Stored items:
'''

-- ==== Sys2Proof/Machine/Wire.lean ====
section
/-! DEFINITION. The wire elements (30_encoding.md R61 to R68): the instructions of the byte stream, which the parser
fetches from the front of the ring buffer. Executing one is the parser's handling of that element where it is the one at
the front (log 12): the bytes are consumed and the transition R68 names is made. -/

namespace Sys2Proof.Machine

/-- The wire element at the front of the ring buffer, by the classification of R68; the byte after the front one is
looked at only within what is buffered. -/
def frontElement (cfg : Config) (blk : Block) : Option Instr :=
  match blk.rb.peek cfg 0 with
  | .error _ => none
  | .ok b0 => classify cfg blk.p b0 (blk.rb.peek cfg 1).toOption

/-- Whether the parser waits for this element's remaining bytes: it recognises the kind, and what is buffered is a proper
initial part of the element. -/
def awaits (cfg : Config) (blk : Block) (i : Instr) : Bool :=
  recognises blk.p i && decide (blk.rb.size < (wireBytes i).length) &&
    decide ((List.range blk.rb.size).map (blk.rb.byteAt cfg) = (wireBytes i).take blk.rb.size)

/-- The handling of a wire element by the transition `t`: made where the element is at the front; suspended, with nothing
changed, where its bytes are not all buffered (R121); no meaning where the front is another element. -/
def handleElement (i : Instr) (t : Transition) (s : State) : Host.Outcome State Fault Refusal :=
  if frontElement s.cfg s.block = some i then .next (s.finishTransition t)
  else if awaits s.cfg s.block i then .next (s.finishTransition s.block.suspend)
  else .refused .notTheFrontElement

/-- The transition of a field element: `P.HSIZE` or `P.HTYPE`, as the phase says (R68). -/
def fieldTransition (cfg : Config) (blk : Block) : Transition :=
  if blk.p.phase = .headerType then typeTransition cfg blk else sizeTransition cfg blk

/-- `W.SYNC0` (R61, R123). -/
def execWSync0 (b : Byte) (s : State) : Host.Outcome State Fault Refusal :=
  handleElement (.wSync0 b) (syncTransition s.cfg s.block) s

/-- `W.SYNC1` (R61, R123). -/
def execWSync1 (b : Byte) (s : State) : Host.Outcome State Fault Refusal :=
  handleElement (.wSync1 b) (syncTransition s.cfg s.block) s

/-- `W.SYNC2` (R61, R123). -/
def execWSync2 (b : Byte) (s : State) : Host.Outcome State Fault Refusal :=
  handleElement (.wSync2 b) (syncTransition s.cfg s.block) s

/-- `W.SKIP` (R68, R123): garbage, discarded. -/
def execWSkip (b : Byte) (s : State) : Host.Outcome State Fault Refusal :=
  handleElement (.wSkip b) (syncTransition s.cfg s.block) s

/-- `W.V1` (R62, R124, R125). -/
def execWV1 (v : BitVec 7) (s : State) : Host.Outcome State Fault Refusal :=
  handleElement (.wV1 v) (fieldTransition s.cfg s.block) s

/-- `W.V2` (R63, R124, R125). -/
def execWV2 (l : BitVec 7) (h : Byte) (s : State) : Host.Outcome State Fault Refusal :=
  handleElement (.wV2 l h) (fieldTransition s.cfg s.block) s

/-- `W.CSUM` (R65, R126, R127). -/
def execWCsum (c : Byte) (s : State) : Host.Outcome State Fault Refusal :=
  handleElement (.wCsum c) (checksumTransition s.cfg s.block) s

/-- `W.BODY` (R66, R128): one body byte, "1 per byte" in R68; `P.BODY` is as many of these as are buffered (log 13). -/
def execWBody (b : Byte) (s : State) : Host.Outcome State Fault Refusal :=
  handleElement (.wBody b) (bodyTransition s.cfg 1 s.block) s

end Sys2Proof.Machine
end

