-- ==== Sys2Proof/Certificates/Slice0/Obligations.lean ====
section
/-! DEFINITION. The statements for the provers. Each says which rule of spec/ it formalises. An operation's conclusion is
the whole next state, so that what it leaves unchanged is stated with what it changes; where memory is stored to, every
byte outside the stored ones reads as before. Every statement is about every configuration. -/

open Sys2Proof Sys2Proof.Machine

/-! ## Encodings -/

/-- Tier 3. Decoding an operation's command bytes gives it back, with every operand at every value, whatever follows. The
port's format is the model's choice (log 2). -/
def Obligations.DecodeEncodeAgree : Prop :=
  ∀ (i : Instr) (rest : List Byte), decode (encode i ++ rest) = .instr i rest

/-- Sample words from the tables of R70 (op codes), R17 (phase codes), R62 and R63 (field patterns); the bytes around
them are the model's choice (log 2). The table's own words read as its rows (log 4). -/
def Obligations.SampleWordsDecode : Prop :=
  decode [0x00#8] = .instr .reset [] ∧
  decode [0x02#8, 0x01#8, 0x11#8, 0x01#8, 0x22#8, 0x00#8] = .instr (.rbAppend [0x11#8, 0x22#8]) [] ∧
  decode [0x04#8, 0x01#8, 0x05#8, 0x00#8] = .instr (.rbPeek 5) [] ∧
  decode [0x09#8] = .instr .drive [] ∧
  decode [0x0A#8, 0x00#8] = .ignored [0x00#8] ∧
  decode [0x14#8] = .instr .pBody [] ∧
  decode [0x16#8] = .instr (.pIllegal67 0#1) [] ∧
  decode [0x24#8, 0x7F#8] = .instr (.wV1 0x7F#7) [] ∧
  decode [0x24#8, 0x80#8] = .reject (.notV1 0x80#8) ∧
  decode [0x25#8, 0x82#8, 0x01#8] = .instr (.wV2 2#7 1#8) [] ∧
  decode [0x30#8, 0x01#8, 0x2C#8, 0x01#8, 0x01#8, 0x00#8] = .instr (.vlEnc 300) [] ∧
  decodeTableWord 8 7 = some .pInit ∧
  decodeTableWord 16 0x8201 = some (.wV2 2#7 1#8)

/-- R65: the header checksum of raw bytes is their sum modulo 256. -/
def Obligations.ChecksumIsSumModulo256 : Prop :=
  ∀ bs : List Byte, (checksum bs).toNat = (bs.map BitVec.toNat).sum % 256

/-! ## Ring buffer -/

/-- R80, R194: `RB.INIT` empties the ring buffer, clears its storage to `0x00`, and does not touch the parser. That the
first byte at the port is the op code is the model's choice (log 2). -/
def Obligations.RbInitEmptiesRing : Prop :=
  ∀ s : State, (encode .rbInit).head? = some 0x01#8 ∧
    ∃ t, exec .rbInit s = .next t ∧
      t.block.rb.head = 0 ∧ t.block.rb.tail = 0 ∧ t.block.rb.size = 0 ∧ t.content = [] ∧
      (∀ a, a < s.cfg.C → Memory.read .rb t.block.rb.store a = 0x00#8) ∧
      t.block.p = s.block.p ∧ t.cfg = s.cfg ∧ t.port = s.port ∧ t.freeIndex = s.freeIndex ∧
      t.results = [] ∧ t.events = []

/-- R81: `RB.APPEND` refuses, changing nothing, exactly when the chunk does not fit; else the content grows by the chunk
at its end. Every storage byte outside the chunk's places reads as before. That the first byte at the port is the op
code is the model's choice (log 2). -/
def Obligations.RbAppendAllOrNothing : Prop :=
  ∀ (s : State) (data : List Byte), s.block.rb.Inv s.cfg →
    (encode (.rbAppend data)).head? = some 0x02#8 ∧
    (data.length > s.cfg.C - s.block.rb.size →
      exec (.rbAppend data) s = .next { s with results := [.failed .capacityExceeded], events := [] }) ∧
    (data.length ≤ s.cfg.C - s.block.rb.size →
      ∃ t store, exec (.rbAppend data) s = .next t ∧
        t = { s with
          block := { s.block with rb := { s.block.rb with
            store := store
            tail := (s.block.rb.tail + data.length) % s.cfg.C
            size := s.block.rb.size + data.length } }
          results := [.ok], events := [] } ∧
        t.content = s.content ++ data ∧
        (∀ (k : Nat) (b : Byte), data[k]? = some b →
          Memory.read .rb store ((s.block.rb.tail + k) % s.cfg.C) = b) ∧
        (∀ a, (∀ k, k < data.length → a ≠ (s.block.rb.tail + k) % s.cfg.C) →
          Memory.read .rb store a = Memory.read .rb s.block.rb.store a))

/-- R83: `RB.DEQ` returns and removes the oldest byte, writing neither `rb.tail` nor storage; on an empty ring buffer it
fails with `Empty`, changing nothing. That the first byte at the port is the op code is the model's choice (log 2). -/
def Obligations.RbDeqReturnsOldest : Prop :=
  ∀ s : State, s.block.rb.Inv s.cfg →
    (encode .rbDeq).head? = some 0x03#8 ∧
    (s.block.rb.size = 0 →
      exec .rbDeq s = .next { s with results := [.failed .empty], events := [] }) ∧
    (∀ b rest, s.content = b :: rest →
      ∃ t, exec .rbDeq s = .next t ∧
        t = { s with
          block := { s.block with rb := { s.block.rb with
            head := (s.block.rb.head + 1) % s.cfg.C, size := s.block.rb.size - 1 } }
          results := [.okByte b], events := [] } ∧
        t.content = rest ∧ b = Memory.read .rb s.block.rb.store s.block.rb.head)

'''

== The problem ==
Working from the data above, extract solely the lines from the one containing "decode [0x14#8] = .instr .pBody [] ∧" through the one containing "decode [0x25#8, 0x82#8, 0x01#8]", exactly as they appear, both included.

== Answer to this exercise ==
  decode [0x14#8] = .instr .pBody [] ∧
  decode [0x16#8] = .instr (.pIllegal67 0#1) [] ∧
  decode [0x24#8, 0x7F#8] = .instr (.wV1 0x7F#7) [] ∧
  decode [0x24#8, 0x80#8] = .reject (.notV1 0x80#8) ∧
  decode [0x25#8, 0x82#8, 0x01#8] = .instr (.wV2 2#7 1#8) [] ∧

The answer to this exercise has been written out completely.